- About this exercise -
Your response should be every line from the entries that includes the string "accAfter".

- Available data -
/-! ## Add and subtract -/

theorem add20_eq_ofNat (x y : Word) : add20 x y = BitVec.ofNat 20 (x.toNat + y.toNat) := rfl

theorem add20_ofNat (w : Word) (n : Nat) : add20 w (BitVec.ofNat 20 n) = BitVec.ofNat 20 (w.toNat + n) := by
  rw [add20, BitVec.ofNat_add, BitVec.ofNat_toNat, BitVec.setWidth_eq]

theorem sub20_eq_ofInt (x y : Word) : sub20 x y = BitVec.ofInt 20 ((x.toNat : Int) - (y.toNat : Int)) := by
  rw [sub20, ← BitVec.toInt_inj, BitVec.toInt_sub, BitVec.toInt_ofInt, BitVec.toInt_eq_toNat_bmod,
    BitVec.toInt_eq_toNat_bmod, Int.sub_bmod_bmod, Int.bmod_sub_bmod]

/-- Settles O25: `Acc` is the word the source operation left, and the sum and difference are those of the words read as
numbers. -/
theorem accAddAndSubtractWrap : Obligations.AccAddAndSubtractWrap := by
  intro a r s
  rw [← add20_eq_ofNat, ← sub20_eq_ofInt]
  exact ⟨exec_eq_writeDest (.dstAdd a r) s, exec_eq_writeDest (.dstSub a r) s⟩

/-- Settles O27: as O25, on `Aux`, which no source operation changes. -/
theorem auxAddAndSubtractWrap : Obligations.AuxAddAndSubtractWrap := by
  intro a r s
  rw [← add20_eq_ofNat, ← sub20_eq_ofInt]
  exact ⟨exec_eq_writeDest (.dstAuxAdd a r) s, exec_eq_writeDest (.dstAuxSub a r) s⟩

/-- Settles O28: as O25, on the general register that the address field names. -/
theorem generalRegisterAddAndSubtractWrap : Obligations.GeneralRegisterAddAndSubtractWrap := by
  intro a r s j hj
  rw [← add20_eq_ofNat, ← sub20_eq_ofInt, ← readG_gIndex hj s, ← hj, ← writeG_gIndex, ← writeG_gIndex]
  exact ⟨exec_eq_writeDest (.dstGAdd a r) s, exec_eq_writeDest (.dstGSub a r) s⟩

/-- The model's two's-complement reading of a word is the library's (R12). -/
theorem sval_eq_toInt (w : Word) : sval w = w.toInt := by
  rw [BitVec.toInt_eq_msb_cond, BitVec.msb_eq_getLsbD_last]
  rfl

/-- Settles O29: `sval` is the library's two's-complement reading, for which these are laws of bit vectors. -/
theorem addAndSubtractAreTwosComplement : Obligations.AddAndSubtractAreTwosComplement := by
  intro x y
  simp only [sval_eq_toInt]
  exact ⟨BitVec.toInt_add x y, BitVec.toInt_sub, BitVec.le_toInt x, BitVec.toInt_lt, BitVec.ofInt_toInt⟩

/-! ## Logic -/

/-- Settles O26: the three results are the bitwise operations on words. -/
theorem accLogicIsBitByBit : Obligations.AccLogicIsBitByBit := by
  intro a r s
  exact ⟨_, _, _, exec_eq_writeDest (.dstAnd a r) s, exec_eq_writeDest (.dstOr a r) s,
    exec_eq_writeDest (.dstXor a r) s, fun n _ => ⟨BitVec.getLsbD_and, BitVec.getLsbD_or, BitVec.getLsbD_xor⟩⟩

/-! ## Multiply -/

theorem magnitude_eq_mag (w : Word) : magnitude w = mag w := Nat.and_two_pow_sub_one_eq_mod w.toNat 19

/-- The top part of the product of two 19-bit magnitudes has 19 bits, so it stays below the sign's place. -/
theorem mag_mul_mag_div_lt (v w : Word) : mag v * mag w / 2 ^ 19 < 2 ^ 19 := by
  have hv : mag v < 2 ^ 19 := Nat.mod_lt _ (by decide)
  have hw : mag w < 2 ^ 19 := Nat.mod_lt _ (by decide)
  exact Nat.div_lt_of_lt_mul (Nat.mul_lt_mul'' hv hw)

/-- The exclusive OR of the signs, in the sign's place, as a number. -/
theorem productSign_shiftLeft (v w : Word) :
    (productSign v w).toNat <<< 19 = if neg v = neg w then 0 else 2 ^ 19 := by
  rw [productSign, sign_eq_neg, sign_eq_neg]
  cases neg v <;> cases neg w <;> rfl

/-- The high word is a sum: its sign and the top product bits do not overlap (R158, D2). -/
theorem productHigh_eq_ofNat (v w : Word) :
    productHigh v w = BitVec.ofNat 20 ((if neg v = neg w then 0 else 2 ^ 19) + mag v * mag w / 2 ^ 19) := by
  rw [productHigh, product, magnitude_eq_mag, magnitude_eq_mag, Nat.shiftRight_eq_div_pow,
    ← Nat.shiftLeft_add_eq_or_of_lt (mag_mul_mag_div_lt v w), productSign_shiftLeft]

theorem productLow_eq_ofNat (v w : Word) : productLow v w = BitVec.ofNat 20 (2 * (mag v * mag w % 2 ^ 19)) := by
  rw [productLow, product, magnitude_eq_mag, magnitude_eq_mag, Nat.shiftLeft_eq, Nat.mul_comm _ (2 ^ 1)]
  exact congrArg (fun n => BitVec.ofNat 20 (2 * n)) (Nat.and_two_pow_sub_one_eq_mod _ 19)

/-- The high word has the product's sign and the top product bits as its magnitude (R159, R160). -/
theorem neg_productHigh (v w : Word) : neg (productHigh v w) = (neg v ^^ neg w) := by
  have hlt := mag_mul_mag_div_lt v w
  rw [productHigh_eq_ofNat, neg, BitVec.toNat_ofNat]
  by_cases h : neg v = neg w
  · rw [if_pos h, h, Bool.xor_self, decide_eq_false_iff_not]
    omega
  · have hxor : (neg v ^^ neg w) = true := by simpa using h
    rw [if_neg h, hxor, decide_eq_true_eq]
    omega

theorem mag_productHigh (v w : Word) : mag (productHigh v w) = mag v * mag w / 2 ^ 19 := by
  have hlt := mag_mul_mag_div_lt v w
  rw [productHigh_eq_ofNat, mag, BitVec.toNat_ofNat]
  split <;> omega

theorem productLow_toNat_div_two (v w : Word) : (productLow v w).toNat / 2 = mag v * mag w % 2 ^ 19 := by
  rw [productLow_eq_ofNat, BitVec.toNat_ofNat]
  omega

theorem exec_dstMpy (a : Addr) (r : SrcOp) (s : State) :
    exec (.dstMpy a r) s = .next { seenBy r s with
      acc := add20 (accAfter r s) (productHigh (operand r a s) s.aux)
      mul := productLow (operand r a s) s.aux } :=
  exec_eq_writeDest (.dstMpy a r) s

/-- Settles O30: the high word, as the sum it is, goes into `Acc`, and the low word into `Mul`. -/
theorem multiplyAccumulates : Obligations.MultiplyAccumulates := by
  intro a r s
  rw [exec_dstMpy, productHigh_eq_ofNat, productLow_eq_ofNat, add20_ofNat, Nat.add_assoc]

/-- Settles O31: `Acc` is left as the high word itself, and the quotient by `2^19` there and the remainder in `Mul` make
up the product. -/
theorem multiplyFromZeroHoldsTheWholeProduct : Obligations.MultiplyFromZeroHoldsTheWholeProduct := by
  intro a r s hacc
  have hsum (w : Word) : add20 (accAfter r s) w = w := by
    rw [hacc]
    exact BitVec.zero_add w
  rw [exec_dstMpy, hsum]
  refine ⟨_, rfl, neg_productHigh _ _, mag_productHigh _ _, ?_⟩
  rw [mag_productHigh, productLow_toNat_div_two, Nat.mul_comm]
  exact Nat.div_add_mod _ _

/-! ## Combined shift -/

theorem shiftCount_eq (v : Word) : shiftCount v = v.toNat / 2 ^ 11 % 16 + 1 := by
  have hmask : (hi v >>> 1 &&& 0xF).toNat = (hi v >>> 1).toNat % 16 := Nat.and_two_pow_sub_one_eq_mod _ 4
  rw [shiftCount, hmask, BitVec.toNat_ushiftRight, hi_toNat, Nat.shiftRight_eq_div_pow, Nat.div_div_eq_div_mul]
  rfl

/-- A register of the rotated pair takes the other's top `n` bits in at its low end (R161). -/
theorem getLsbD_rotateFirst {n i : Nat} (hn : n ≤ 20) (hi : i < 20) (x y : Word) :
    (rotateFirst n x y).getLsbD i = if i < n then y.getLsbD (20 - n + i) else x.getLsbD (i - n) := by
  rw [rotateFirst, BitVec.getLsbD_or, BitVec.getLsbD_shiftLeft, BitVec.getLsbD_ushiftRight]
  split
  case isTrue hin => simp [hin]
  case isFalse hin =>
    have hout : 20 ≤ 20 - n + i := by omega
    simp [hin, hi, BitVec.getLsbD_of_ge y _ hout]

- Written reply -
      acc := add20 (accAfter r s) (productHigh (operand r a s) s.aux)
  have hsum (w : Word) : add20 (accAfter r s) w = w := by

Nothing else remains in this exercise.